Collected data:
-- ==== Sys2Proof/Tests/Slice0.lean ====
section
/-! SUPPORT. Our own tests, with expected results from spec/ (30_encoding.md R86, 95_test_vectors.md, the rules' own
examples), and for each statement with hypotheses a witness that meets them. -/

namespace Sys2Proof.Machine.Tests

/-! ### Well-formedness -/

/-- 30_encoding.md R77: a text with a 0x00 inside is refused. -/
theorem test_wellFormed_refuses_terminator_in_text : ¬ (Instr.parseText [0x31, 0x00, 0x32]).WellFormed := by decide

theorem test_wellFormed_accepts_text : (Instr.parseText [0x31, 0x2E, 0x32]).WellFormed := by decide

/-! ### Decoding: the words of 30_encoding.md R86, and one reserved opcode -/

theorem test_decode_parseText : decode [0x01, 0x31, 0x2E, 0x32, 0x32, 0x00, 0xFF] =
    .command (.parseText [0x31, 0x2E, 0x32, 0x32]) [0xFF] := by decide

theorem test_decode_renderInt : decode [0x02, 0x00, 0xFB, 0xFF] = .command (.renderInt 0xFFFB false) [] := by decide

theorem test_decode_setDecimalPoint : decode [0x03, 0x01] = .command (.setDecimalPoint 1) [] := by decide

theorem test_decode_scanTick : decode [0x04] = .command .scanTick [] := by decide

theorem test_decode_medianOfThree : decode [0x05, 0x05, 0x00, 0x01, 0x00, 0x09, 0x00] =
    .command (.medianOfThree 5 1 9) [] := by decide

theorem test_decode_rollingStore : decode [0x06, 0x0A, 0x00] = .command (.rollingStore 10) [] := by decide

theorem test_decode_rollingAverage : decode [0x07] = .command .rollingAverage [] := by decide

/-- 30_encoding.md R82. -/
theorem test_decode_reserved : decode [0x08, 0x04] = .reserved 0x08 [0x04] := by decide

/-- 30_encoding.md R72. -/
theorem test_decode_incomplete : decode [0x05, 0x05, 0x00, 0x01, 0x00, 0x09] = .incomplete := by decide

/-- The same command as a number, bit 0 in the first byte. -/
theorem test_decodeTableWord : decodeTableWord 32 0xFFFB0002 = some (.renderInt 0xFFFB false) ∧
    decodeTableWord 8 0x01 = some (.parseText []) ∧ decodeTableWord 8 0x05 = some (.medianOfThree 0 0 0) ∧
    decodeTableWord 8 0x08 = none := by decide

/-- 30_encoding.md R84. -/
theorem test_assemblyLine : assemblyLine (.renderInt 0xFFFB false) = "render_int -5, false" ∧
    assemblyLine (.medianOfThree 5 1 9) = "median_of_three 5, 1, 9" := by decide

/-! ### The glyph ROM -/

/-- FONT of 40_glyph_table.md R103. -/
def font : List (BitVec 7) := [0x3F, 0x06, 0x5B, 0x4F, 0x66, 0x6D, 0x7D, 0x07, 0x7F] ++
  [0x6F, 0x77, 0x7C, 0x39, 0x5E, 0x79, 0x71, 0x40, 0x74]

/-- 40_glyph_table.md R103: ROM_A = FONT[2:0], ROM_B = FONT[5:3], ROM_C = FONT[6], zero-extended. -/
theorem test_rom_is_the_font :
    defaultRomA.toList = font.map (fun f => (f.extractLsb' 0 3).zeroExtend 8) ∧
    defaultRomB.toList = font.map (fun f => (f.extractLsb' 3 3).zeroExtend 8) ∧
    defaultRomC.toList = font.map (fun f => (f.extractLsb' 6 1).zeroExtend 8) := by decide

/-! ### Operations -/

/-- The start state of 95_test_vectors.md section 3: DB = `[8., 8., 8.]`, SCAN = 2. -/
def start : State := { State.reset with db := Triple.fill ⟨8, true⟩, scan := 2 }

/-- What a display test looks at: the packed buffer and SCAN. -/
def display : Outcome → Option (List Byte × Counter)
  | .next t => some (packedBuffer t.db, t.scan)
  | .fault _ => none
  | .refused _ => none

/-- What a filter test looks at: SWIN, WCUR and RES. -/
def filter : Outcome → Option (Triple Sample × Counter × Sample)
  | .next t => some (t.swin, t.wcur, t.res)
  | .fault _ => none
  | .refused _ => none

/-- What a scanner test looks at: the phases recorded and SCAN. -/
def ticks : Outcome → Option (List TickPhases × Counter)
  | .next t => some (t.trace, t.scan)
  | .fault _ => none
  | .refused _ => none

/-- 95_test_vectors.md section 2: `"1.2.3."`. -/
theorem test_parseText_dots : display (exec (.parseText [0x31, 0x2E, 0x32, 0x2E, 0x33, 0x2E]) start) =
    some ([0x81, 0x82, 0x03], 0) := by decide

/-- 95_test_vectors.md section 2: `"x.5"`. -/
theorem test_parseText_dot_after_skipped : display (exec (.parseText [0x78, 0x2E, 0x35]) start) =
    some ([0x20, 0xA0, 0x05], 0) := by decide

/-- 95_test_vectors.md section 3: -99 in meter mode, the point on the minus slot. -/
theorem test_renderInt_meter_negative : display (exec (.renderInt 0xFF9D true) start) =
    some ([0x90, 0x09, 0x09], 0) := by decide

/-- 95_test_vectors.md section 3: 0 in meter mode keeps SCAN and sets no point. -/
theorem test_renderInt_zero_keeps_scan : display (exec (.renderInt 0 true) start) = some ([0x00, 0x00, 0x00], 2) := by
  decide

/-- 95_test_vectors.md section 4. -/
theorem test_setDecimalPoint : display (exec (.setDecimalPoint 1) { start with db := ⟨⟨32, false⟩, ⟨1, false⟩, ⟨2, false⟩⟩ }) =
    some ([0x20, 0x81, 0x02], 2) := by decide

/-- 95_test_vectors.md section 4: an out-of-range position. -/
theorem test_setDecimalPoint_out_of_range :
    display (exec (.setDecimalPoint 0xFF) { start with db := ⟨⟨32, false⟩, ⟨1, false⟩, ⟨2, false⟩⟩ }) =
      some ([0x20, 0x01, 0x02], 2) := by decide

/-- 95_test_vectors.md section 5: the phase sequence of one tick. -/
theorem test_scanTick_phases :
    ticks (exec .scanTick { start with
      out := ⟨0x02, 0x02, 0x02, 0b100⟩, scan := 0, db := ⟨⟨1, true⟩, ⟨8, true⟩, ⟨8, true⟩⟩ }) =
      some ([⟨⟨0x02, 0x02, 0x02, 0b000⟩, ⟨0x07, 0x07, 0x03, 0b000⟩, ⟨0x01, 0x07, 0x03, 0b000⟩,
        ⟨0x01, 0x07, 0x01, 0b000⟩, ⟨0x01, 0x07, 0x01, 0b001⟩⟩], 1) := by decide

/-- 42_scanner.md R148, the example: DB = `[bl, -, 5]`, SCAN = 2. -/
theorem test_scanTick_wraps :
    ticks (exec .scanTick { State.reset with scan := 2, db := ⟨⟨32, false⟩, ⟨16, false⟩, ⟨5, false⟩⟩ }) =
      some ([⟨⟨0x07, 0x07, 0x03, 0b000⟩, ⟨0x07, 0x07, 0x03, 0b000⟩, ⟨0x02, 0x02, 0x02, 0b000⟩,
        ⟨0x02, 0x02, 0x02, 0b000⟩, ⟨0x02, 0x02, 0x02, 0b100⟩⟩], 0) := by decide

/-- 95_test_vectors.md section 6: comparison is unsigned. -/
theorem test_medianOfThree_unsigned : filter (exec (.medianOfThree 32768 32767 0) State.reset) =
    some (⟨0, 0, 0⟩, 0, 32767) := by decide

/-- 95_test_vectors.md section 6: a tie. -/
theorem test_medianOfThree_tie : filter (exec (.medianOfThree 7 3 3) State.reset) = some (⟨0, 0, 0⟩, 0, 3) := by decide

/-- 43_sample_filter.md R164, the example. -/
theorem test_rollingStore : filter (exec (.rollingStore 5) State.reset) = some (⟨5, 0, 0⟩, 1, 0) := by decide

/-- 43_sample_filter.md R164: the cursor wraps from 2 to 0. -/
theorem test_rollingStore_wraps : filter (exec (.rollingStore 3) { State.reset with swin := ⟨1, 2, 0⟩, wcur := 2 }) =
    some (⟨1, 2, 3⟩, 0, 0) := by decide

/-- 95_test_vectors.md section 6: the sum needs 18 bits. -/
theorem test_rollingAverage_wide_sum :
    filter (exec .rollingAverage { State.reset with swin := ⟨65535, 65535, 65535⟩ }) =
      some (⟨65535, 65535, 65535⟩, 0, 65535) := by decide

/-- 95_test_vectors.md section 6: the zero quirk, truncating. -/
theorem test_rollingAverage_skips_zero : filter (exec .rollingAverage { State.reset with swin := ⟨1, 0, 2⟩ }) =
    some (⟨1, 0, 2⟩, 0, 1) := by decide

Exercise requirements:
How many of the lines above hold the word "mode"? Answer with only the number.

Solved exercise:
2